Monkeys Martians from all over the world went on long pilgrimages to worship the likeness of "L for Launderetta". How stupid interesting were their ideas!
High Lord Oscar Wide (Oscar Wide at that time), governer of Taiwan, saw the enthusiasm the Martian's had with L and decided to include an "L" in his name to please the Martians, who were also known as giraffes. Sadly, the Giraffes/Martians were not pleased an felt that it was an insult to "L", so they declared war with Taiwan due to the letter L. So the War of the Taiwan Giraffes started.
The War of the Taiwan Giraffes lasted for about
17 17.14159 years, with the extra 0.14159 years due to it ending on the International Pi Day where everone was supposed to include ".14159" to everything. Sadly, this guy called Vlad Tepes glitched the entire world's computer systems, so the game War of the Taiwan Giraffes had to be continued another day. In Another day. And in another day. Oh, and in another day. And all the GMs were sad that they could not control the war until...another day. In Another day. And in another day. Oh, and- *Yes! Yes! We know! Now continue.*
And, there is no more-
There is some more. See that little section there? No? Of course you don't. It doesn't exist.
Which means, there is no more, there is no more, there is no more... 
Many people stop and wonder what Elmo has to do with L. Many people, like you (yes, that's you, the the fat guy there), don't know what L has to do with Elmo! So let me explain. Of course,
oreos Elmo has to do with Elmo Elmo Elmo L as Elmo once was called "L-mo". Ah! You see! That! You see! No? Say it. "L-mo". Do you see it? No? Say it in slow-mocktion. "Llll-mmmmooooo". Ok, just move on already!

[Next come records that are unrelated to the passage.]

/-- The 4 KiB header. -/
def SnapHdr.bytes (h : SnapHdr) : List Byte :=
  padTo 4096 (leBytes 4 snapMagic ++ leBytes 2 h.gnum ++ leBytes 1 h.role ++ leBytes 1 h.flags ++ leBytes 8 h.step ++
    leBytes 8 h.len ++ leBytes 8 h.plumb ++ padTo 4 h.gdig ++ padTo 28 [] ++ padTo 32 h.digest ++
    h.dlist.flatMap (fun d => leBytes 8 d.1 ++ padTo 32 d.2))

/-- Read a header; none without MAGIC. -/
def hdrOf (b : List Byte) : Option SnapHdr :=
  if fld b 0 4 = snapMagic then
    some { gnum := fld b 4 2, role := fld b 6 1, flags := fld b 7 1, step := fld b 8 8, len := fld b 0x10 8, plumb := fld b 0x18 8,
           gdig := (b.drop 0x20).take 4, digest := (b.drop 0x40).take 32,
           dlist := (List.range 16).map (fun i => (fld b (0x60 + 40 * i) 8, (b.drop (0x68 + 40 * i)).take 32)) }
  else none

def SnapHdr.committed (h : SnapHdr) : Bool := bit h.flags 0

/-- Base of a slot. -/
def Group.slotAt (g : Group) (i : Nat) : Nat := g.slots + i * g.slotLen

/-- The header that a slot of this group holds. -/
def readHdr (env : Env) (dp : DataPlane) (gnum : Nat) (g : Group) (i : Nat) : Except EFault (Option SnapHdr) := do
  let b ← fabRead env dp g.part (g.slotAt i) 4096
  pure ((hdrOf b).filter (fun h => h.gnum = gnum && h.role = g.roleByte))

/-- The slot that does not hold the newest committed snapshot (R398). -/
def chooseSlot (env : Env) (dp : DataPlane) (gnum : Nat) (g : Group) : Except EFault Nat := do
  let h0 ← readHdr env dp gnum g 0
  let h1 ← readHdr env dp gnum g 1
  pure (match h0.filter (·.committed), h1.filter (·.committed) with
    | some a, some b => if a.step < b.step then 0 else 1
    | some _, none => 1
    | none, _ => 0)

/-- The slot that holds a step. -/
def slotOf (env : Env) (dp : DataPlane) (gnum : Nat) (g : Group) (step : Nat) : Except EFault (Option (Nat × SnapHdr)) := do
  let h0 ← readHdr env dp gnum g 0
  let h1 ← readHdr env dp gnum g 1
  pure (match h0.filter (·.step = step), h1.filter (·.step = step) with
    | some a, some b => some (if b.committed && !a.committed then (1, b) else (0, a))
    | some a, none => some (0, a)
    | none, some b => some (1, b)
    | none, none => none)

/-- Set or clear COMMITTED of a slot. -/
def setCommitted (env : Env) (dp : DataPlane) (g : Group) (i : Nat) (v : Bool) : Except EFault DataPlane := do
  let b ← fabRead env dp g.part (g.slotAt i + 7) 1
  fabWrite env dp g.part (g.slotAt i + 7) (leBytes 1 (fld b 0 1 / 2 * 2 + b2n v))

/-! ### Records -/

/-- The constant block of R397. -/
structure SnapArgs where
  op : Nat
  nlost : Nat
  gnum : Nat
  nreg : Nat
  step : Nat
  lost : List Nat
  len : Nat
deriving DecidableEq, Repr

def snapArgs (c : List Byte) : SnapArgs :=
  ⟨fld c 0 1, fld c 1 1, fld c 2 2, fld c 4 2, fld c 8 8, (List.range (min 2 (fld c 1 1))).map (fun i => fld c (0x10 + 2 * i) 2),
   fld c 0x14 4⟩

/-- Field ranges of R397. -/
def SnapArgs.ok (a : SnapArgs) (c : List Byte) : Bool :=
  zeros c 6 2 && zeros c 0x18 136 &&
  (if a.op = 1 || a.op = 5 then 1 ≤ a.nreg && a.nreg ≤ 64
   else if a.op = 3 then 1 ≤ a.len && a.len ≤ 4032
   else if a.op = 4 then 1 ≤ a.nlost && a.nlost ≤ 2 else true)

/-- The record that a snapshot-engine command runs on, with its group; otherwise the state that the command leaves: an invalid
record ends with SNAP_INVALID (R397). -/
def snapRecord (dp : DataPlane) (q seq op : Nat) : Except DataPlane (Launch × SnapArgs × Group) :=
  match hubHeld dp q seq [2] with
  | none => .error dp
  | some l =>
    let a := snapArgs l.const
    if dp.coll.holds q seq || (a.op ≠ op && 1 ≤ a.op && a.op ≤ 5) then .error dp
    else match usableGroup dp l.part a.gnum true with
      | none => .error (hubEnd dp q seq (some stSnapInvalid))
      | some g => if a.op = op && a.ok l.const then .ok (l, a, g) else .error (hubEnd dp q seq (some stSnapInvalid))

/-- Run a snapshot-engine command on its record. -/
def withSnap (dp : DataPlane) (q seq op : Nat) (f : Launch → SnapArgs → Group → DataPlane) : DataPlane :=
  match snapRecord dp q seq op with
  | .error d => d
  | .ok (l, a, g) => f l a g

/-- End a snapshot record on a refused or poisoned access. -/
def snapRefused (env : Env) (dp : DataPlane) (l : Launch) (f : EFault) : DataPlane :=
  hubEnd (hubFault env dp l.part snapshotMaster l.seq l.q f) l.q l.seq (some f.status)

/-- The result of a command's accesses. -/
def snapRun (env : Env) (dp : DataPlane) (l : Launch) (r : Except EFault DataPlane) : DataPlane :=
  match r with
  | .error f => snapRefused env dp l f
  | .ok dp => dp

/-- A region list (R397): addresses and lengths. -/
def regionsOf (b : List Byte) (n : Nat) : List (Nat × Nat) := (List.range n).map (fun i => (fld b (16 * i) 8, fld b (16 * i + 8) 8))

def regionsTotal (rs : List (Nat × Nat)) : Nat := rs.foldl (fun n r => n + r.2) 0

Come on, you do see. haha i can see your lies
See? You got it!
Anyway, Elmo hated E. Like you. But Barney, wanting to spread hatred and contempt around the world, did the most outrageous thing. He said hi to Elmo! Simply disgusting. Then Big Bird aka yew, added an "E" to Elmo. As Elmo hated Es, he decided to start a campaign of Ls. He went all over the world to tell people about the goodness of L, the goodness of L and the goodness of L. Obviously, some people were against it but they were smart. *Ooh!*. They committed suicide, not willing themselves to get killed by Elmo. How Smart! Those people who resisted L were called L fighters, and L for Launderetta joined in the fight to kill the L fighters. In the end, everybody submitted to the great L. And L for Launderetta was pleased.

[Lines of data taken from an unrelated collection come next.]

-- ==== Sys2Proof/Machine/Bringup.lean ====
section
/-! DEFINITION. Bring-up (R407 to R436): Primer, configuration, training, BIST, reconciliation, firmware, known-answer
and load runs, outcome, watchdog, and recovery (R417). -/

namespace Sys2Proof.Machine

def State.faultPin (s : State) : State := s.setPins { s.mg.pins with faultN := true }

/-- SAFE with a cause (R424, R433, R436): bring-up stops, FAULT_N asserts, and ECOL comes from the fuses alone. -/
def State.toSafe (s : State) (cause unit : Nat) : State :=
  let s := (s.enter .safe).faultPin
  s.setBoot { s.boot with cause := cause, unit := unit, ecol := fuseColumns s.mg.fuses }

def causeHubBist : Nat := 1
def causeDieBist : Nat := 2
def causeD2D : Nat := 3
def causeHbm : Nat := 4
def causeSecurity : Nat := 5
def causeMetering : Nat := 6
def causeHubKat : Nat := 7
def causeThermal : Nat := 8
def causeWatchdog : Nat := 9
def causeConfig : Nat := 10

/-- RECOVERY (R416, R417). -/
def State.toRecovery (s : State) : State := (s.enter .recovery).faultPin

/-- Bring-up is in a phase and goes on. -/
def State.inPhase (s : State) (ph : Nat) : Bool := s.boot.st = .bringup && s.boot.phase = ph && !s.boot.paused

/-! ### Primer and configuration -/

/-- BRINGUP_START (R410, R412): the ROM and fuse checks, the metering block with its BOOT count (R313), and the I3C
target with its Hot-Join request (R452). A failed check leaves the module mute. -/
def execBringupStart (romOk fusesOk : Bool) (s : State) : Out :=
  if s.boot.st = .primer && s.boot.phase = 0 && s.mg.pins.pwrGood && !s.mg.pins.modResetN then
    if romOk && fusesOk then
      let n := (s.mg.regions.bootCount + 1) % 2 ^ 32
      .next { s with
        mg := { s.mg with
          boot := { s.boot with phase := 1 }
          regions := { s.mg.regions with bootCount := n }
          bus := { s.mg.bus with i3cOn := true, hotJoin := true } }
        dp := { s.dp with meter := s.dp.meter.start n s.fb.plumb.ns } }
    else .next (s.setBoot { s.boot with st := .mute }).faultPin
  else .next s

/-- Mode values in force at bring-up (R453): the mode block of a valid user calibration region, or CONFIG. -/
def bootMode (r : Regions) (c : List Byte) : ModeTab :=
  match r.ucal with
  | some u => if r.ucalIntact then u.mode.getD (configMode c) else configMode c
  | none => configMode c

/-- Values of the user calibration region, for its bytes. -/
def UserCal.values (u : UserCal) : List Int :=
  [u.gain, u.offset] ++ u.thermal ++ u.presets.flatMap (fun p => [(p.1 : Int), (p.2 : Int)]) ++
  (match u.mode with
   | some m => [(m.clock : Int), m.pcap, m.ecc, m.fec, m.rmin, m.rmax, m.tmin, m.tmax]
   | none => [])

/-- M_UCAL (R451): the hash of the region, or 0 when it is invalid. -/
def ucalHash (r : Regions) : List Byte :=
  match r.ucal with
  | some u => if r.ucalIntact then shake32 (Config.ucalBytes u.values) else List.replicate 32 0
  | none => List.replicate 32 0

/-- A manager role that the configuration gives this module (R366). A configured manager holds its role, or returns to a
scope whose deputy has taken it and stays in STANDBY (R368, log entry 52). -/
def bootManager (c : FabCfg) (r : Role) (returns : Bool) : Manager :=
  let own : Bool := managerId c r = c.id
  { Manager.init with active := own && !returns, standby := own && returns, deputy := deputyId c r = c.id }

/-- The address of a role's holder at bring-up. -/
def bootAddr (c : FabCfg) (r : Role) (returns : Bool) : Nat :=
  if managerId c r = c.id && returns then deputyId c r else managerId c r

/-- The verified configuration takes effect (R354, R366, R415, R453). The grandmaster waits for its time inputs until
bring-up ends (R370). -/
def State.configure (s : State) (img : List Byte) : State :=
  let c := sectOf img 1
  let f := configFab c
  let mode := bootMode s.mg.regions c
  let lg := validLog s.mg.flash
  let dp := if lg.isNone then s.dp.ownerEvent evFlogLost 4 0 0 s.fb.plumb.ns 0 else s.dp
  let dp := if s.mg.regions.ucalIntact then dp else dp.ownerEvent evUcalInvalid 4 0 0 s.fb.plumb.ns 0
  let returns := (Config.freeByte s.dp.free).getLsbD 0
  let s := s.enter .bringup
  { s with
    dp := { dp with free := dp.free + 1 }
    fb := { s.fb with
      cfg := f, cmAddr := bootAddr f .cell returns, fmAddr := bootAddr f .fabric returns
      fabricMgr := bootManager f .fabric returns, cellMgr := bootManager f .cell returns
      plumb := { s.fb.plumb with gm := decide (f.gm = f.id) }
      shape := { s.fb.shape with clockTarget := clockMhz mode.clock, clockRun := clockMhz mode.clock } }
    mg := { s.mg with
      boot := { s.boot with phase := 2, image := img, log := (lg.map (·.2)).getD [] }
      sec := { s.mg.sec with mode := mode, eccNow := mode.ecc } } }

/-- The measurements of this boot (R450, R451): of the image as it was read, where one was, the user calibration region and
the valid field log. -/
def State.measure (s : State) : State :=
  let x := { s.mg.sec with
    measUcal := ucalHash s.mg.regions
    measFlog := ((validLog s.mg.flash).map (fun l => part l.2 0x3240 32)).getD (List.replicate 32 0) }
  let x := match if s.mg.fuses.lcs = .blank then none else flashImage s.mg with
    | none => x
    | some img => { x with
        rollImg := partNat img 0x10 4, measImage := shake32 img, measSect := [1, 2, 3, 4].flatMap (fun t => shake32 (sectOf img t)) }
  { s with mg := { s.mg with sec := x } }

/-- CONFIGURATION_VERIFY (R415, R416). -/
def execConfigurationVerify (s : State) : Out :=
  if s.boot.st = .primer && s.boot.phase = 1 then
    let s := s.measure
    match verifyImage s.mg with
    | none => .next s.toRecovery
    | some img =>
      .next (if configOk (sectOf img 1) then s.configure img else (s.setBoot { s.boot with image := img }).toSafe causeConfig 0)
  else .next s

/-! ### Training -/

/-- One link's result of phase 3 (R351, R355, R418): a link that does not train, or whose identity does not come, is
ABSENT. -/
def trainOne (r : TrainingResults) (s : State) (i : Nat) : State :=
  match (r.links.getD i none), (r.linkIds.getD i none) with
  | some t, some id =>
    let s := { s with fb := trainLink s.fb s.mg.sec.mode.fec i t }
    if (s.fb.link i).st = .training then classify (sendIdentity s i) i id else s
  | _, _ => { s with fb := s.fb.setLink i { s.fb.link i with st := .absent, disc := if (s.fb.cfg.planOf i).v then 2 else 0 } }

L is also known as a blatant phallic symbol, used by men to do manly things such as raping women and asserting their absolute superiority. Infamous male Freud once said that "a cigar is just a cigar. However, L is a penis. My penis. I have used my penis to degrade, dehumanize, oppress, and kill both women and livestock. The letter L is entirely responsible, and is a manifestation of male superiority to both of these entities. Men are good because of L. Only L allows men to do this. That's why it's so fun.” Famously, Michael Jackson used the letter L to seduce and explore the body cavities of several small children. The harmful effects and phallic nature of L simply cannot be ignored, even when it is only written as l. It looks like a penis. Nietzsche reports that L also feels like a penis.

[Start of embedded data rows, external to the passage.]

-- ==== Sys2Proof/Machine/Vector.lean ====
section
/-! DEFINITION. The vector unit: checks (R121), elementwise arithmetic (R122 to R125, R501), reductions (R126), FUNC
(R141), softmax (R143, R144), normalisation (R145, R147), the table loader (R137, R139, R140), and KV_MASK and KV_POS
(R173, R502). -/

namespace Sys2Proof.Machine

/-! ### Descriptors and checks -/

/-- The descriptor of R191. -/
structure VopDesc where
  vop : Nat
  fn : Nat
  flags : Nat
  rows : Nat
  len : Nat
  s0 : Nat
  s1 : Nat
  s2 : Nat
  rb : Nat
  table : Nat
  dst : Slot
  src0 : Slot
  src1 : Slot
  src2 : Slot
  stat : Slot
deriving DecidableEq, Repr

def vopDesc (d : List Byte) : VopDesc :=
  { vop := fld d 0 1, fn := fld d 1 1, flags := fld d 2 2, rows := fld d 4 2, len := fld d 6 2, s0 := fld d 8 4,
    s1 := fld d 0xC 4, s2 := fld d 0x10 4, rb := fld d 0x14 4, table := fld d 0x18 8, dst := slotAt d 0x20,
    src0 := slotAt d 0x30, src1 := slotAt d 0x40, src2 := slotAt d 0x50, stat := slotAt d 0x60 }

def VopDesc.stencil (x : VopDesc) : Bool := bit x.flags 0
def VopDesc.zfill (x : VopDesc) : Bool := bit x.flags 1
def VopDesc.reloa (x : VopDesc) : Bool := bit x.flags 2

/-- A source slot that is present, with how the operation uses it. -/
def VopDesc.sources (x : VopDesc) (g : VSig) : List (Slot × SrcUse) :=
  [(x.src0, g.s0), (x.src1, g.s1), (x.src2, g.s2)].filter (fun p => p.2.need ≠ 0 && p.1.kind = 1)

/-- Byte rows of a source (R500). -/
def srcRanges (x : VopDesc) (s : Slot) (u : SrcUse) : List (Nat × Nat) :=
  rowRanges s.addr s.pitch (if u.shared then 1 else x.rows) (vecBytes (fFmt s.fmtw) (if u.single then 1 else x.len))

/-- Bytes of a destination row. -/
def VopDesc.dstBytes (x : VopDesc) (g : VSig) : Nat := vecBytes (fFmt x.dst.fmtw) (if g.dstSingle then 1 else x.len)

def VopDesc.dstRanges (x : VopDesc) (g : VSig) : List (Nat × Nat) :=
  rowRanges x.dst.addr x.dst.pitch x.rows (x.dstBytes g)

def VopDesc.statRanges (x : VopDesc) (g : VSig) : List (Nat × Nat) :=
  if g.stat = 0 then [] else rowRanges x.stat.addr x.stat.pitch x.rows g.stat

/-- Bytes of the STAT rows that an instruction writes: OSM_FINISH only reads them (R191). -/
def VopDesc.statWrites (x : VopDesc) (g : VSig) (rows : List Nat) : List (Nat × Nat) :=
  if g.stat = 0 || x.vop = 0x4A then [] else rows.map (fun r => (x.stat.addr + r * x.stat.pitch, g.stat))

/-- A format word that a vector slot may carry (R43, R120, R501). -/
def vecFmtOk (w : Nat) (fmts : List Nat) : Bool := fmtWordOk w && fSform w = 0 && fmts.contains (fFmt w)

/-- Formats of check 1 of R121. -/
def vecFormatsOk (x : VopDesc) (g : VSig) : Bool :=
  (x.sources g).all (fun p => vecFmtOk p.1.fmtw p.2.fmts) && vecFmtOk x.dst.fmtw g.dst &&
  (g.stat = 0 || vecFmtOk x.stat.fmtw [0])

/-- Shapes of check 3 of R121. -/
def vecShapeOk (x : VopDesc) (g : VSig) : Bool :=
  1 ≤ x.rows && x.rows ≤ 2048 && 1 ≤ x.len && x.len ≤ 8192 &&
  (x.sources g).all (fun p => p.1.pitch % 16 = 0 &&
    vecBytes (fFmt p.1.fmtw) (if p.2.single then 1 else x.len) ≤ p.1.pitch) &&
  x.dst.pitch % 16 = 0 && x.dstBytes g ≤ x.dst.pitch &&
  (g.stat = 0 || (x.stat.pitch % 16 = 0 && g.stat ≤ x.stat.pitch))

/-- A destination is the same range as a source, with the same pitch and element size, or disjoint from it (R121). -/
def sameOrApart (x : VopDesc) (d : Slot) (dr : List (Nat × Nat)) (p : Slot × SrcUse) : Bool :=
  let sr := srcRanges x p.1 p.2
  (d.addr = p.1.addr && d.pitch = p.1.pitch && dr = sr &&
    vecBytes (fFmt d.fmtw) 1 = vecBytes (fFmt p.1.fmtw) 1) || !meets dr sr

/-- DST is the same range as a STAT array that is only read, with its pitch and element size, or disjoint from it. -/
def dstStatOk (x : VopDesc) (g : VSig) : Bool :=
  (x.dst.addr = x.stat.addr && x.dst.pitch = x.stat.pitch && x.dstRanges g = x.statRanges g && vecBytes (fFmt x.dst.fmtw) 1 = 4)
    || !meets (x.dstRanges g) (x.statRanges g)

/-- Overlaps of R121. OSM_FINISH only reads STAT, so that STAT is a source of it (R191). -/
def vecOverlapOk (x : VopDesc) (g : VSig) : Bool :=
  (x.sources g).all (sameOrApart x x.dst (x.dstRanges g)) &&
  (if x.vop = 0x4A then dstStatOk x g
   else (x.sources g).all (sameOrApart x x.stat (x.statRanges g)) && !meets (x.dstRanges g) (x.statRanges g))

/-- The issue checks of R121 before the special function unit's; answers the valid rows. Of several slots outside the own
store, the first of SRC0, SRC1, SRC2, STAT read, DST and STAT written is reported (log entry 62). -/
def vecChecks (dp : DataPlane) (t : Nat) (x : VopDesc) (g : VSig) : EngineM (List Nat) := do
  require stFormatInvalid (vecFormatsOk x g)
  require stShapeInvalid (vecShapeOk x g)
  require stOperandOverlap (vecOverlapOk x g)
  let stat := x.statRanges g
  atIssue (ownStoreCheck t .read ((x.sources g).flatMap (fun p => srcRanges x p.1 p.2) ++ (if x.vop = 0x4A then stat else [])))
  atIssue (ownStoreCheck t .write (x.dstRanges g ++ (if x.vop = 0x4A then [] else stat)))
  atIssue (validRows dp (dp.cls t) (some t) x.stencil x.rows x.table x.rb x.rows)

/-! ### Elements -/

/-- Code of element `i` of row `r` of a slot. -/
def slotCode (rd : Nat → Byte) (s : Slot) (r i : Nat) : Nat := elemCode rd (fFmt s.fmtw) (s.addr + r * s.pitch) i

/-- Value of that element, widened exactly (R47). -/
def slotVal (rd : Nat → Byte) (s : Slot) (r i : Nat) : FVal := codeVal (fFmt s.fmtw) (slotCode rd s r i)

/-- The same as FP32 bits. -/
def slotF32 (rd : Nat → Byte) (s : Slot) (r i : Nat) : Nat := toF32 (slotVal rd s r i)

/-- Layout of a floating-point destination. -/
def outLayout (w : Nat) : FLayout := if fFmt w = 1 then layBF16 else if fFmt w = 2 then layFP16 else layFP32

/-- A result's code in the destination format, rounded once (R48, R123). -/
def narrowTo (w : Nat) (v : FVal) : Nat := encodeF (outLayout w) v

/-- The stored sign bit of a slot's element (R501). -/
def slotSign (rd : Nat → Byte) (s : Slot) (r i : Nat) : Bool :=
  let f := fFmt s.fmtw
  bit (slotCode rd s r i) (8 * vecBytes f 1 - 1)

/-- Bytes of a row of codes. -/
def codeBytes (w : Nat) (cs : List Nat) : List Byte := cs.flatMap (leBytes (vecBytes (fFmt w) 1))

/-- What a vector instruction computes for one row: the codes of its DST row, and the words of its STAT row by word
number. -/
structure VRow where
  codes : List Nat
  stats : List (Nat × Nat)

/-- Read sets of the valid rows, and their poison (R221). -/
def vecReads (x : VopDesc) (g : VSig) (rows : List Nat) (statRead : Bool) : List (Nat × Nat) :=
  (x.sources g).flatMap (fun p =>
    if p.2.shared then srcRanges x p.1 p.2
    else rows.map (fun r => (p.1.addr + r * p.1.pitch, vecBytes (fFmt p.1.fmtw) (if p.2.single then 1 else x.len)))) ++
  (if statRead then rows.map (fun r => (x.stat.addr + r * x.stat.pitch, 8)) else [])

/-- Run a checked instruction over its valid rows; masked rows take +0 under ZFILL (R120). -/
def vecRun (t : Nat) (dp : DataPlane) (x : VopDesc) (g : VSig) (rows : List Nat) (statRead : Bool)
    (f : (Nat → Byte) → Nat → VRow) : EngineM EngineEffect := do
  let out := if x.zfill then List.range x.rows else rows
  let wr := out.map (fun r => (x.dst.addr + r * x.dst.pitch, x.dstBytes g)) ++
    x.statWrites g rows
  whileRunning wr (checkReads dp (dp.cls t) t (vecReads x g rows statRead))
  let rd := byteAt dp.mem.dev
  let writes := out.map (fun r =>
      (x.dst.addr + r * x.dst.pitch,
       if rows.contains r then codeBytes x.dst.fmtw (f rd r).codes else List.replicate (x.dstBytes g) 0)) ++
    rows.flatMap (fun r => (f rd r).stats.map (fun w => (x.stat.addr + r * x.stat.pitch + 4 * w.1, leBytes 4 w.2)))
  pure { dp, undef := wr, writes := [deviceWrites writes] }

/-- A VOP whose rows a function gives: the checks, the special function unit's own checks, then the rows. -/
def vecOp (t : Nat) (statRead : Bool) (sfu : VopDesc → Nat)
    (f : VopDesc → (Nat → Byte) → Nat → VRow) (dp : DataPlane) (q : QEntry) : EngineM EngineEffect := do
  let x := vopDesc q.desc
  match vopSig x.vop x.fn x.flags with
  | none => .error { fault := EFault.plain stDescInvalid }
  | some g => do
    let rows ← vecChecks dp t x g
    require (sfu x) (sfu x = 0)
    vecRun t dp x g rows statRead (f x)

/-- No check of the special function unit. -/
def noSfu (_ : VopDesc) : Nat := 0

/-- An elementwise operation: each DST code from its row and element. -/
def eachElem (f : VopDesc → (Nat → Byte) → Nat → Nat → Nat) (x : VopDesc) (rd : Nat → Byte) (r : Nat) : VRow :=
  ⟨(List.range x.len).map (f x rd r), []⟩

/-- A row reduction: element 0 of the DST row (R126, R501). -/
def eachRow (f : VopDesc → (Nat → Byte) → Nat → Nat) (x : VopDesc) (rd : Nat → Byte) (r : Nat) : VRow :=
  ⟨[f x rd r], []⟩

/-- A unary operation on values, rounded to the destination. -/
def unOp (f : FVal → FVal) (x : VopDesc) (rd : Nat → Byte) (r i : Nat) : Nat :=
  narrowTo x.dst.fmtw (f (slotVal rd x.src0 r i))

/-- A binary operation on values, rounded once to the destination (R123). -/
def binOp (f : FVal → FVal → FVal) (x : VopDesc) (rd : Nat → Byte) (r i : Nat) : Nat :=
  narrowTo x.dst.fmtw (f (slotVal rd x.src0 r i) (slotVal rd x.src1 r i))

/-- An INT32 mask of a comparison (R125). -/
def cmpOp (f : FVal → FVal → Bool) (x : VopDesc) (rd : Nat → Byte) (r i : Nat) : Nat :=
  if f (slotVal rd x.src0 r i) (slotVal rd x.src1 r i) then 0xFFFFFFFF else 0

- Uncyclopedia got it to a "FEATURED" status in Sesame Street
- Successfully made millions of scientists take a long time to write their name.
- Helped Lindsay Lohan have the world record in taking the longest time to write her name - 2 Ls.
- Became one of the internet's most used letters, thanks to erm... "lol".
- After a long and passionate string of nights with the letter Я, L was the father of Stalin, Worf and Caesar.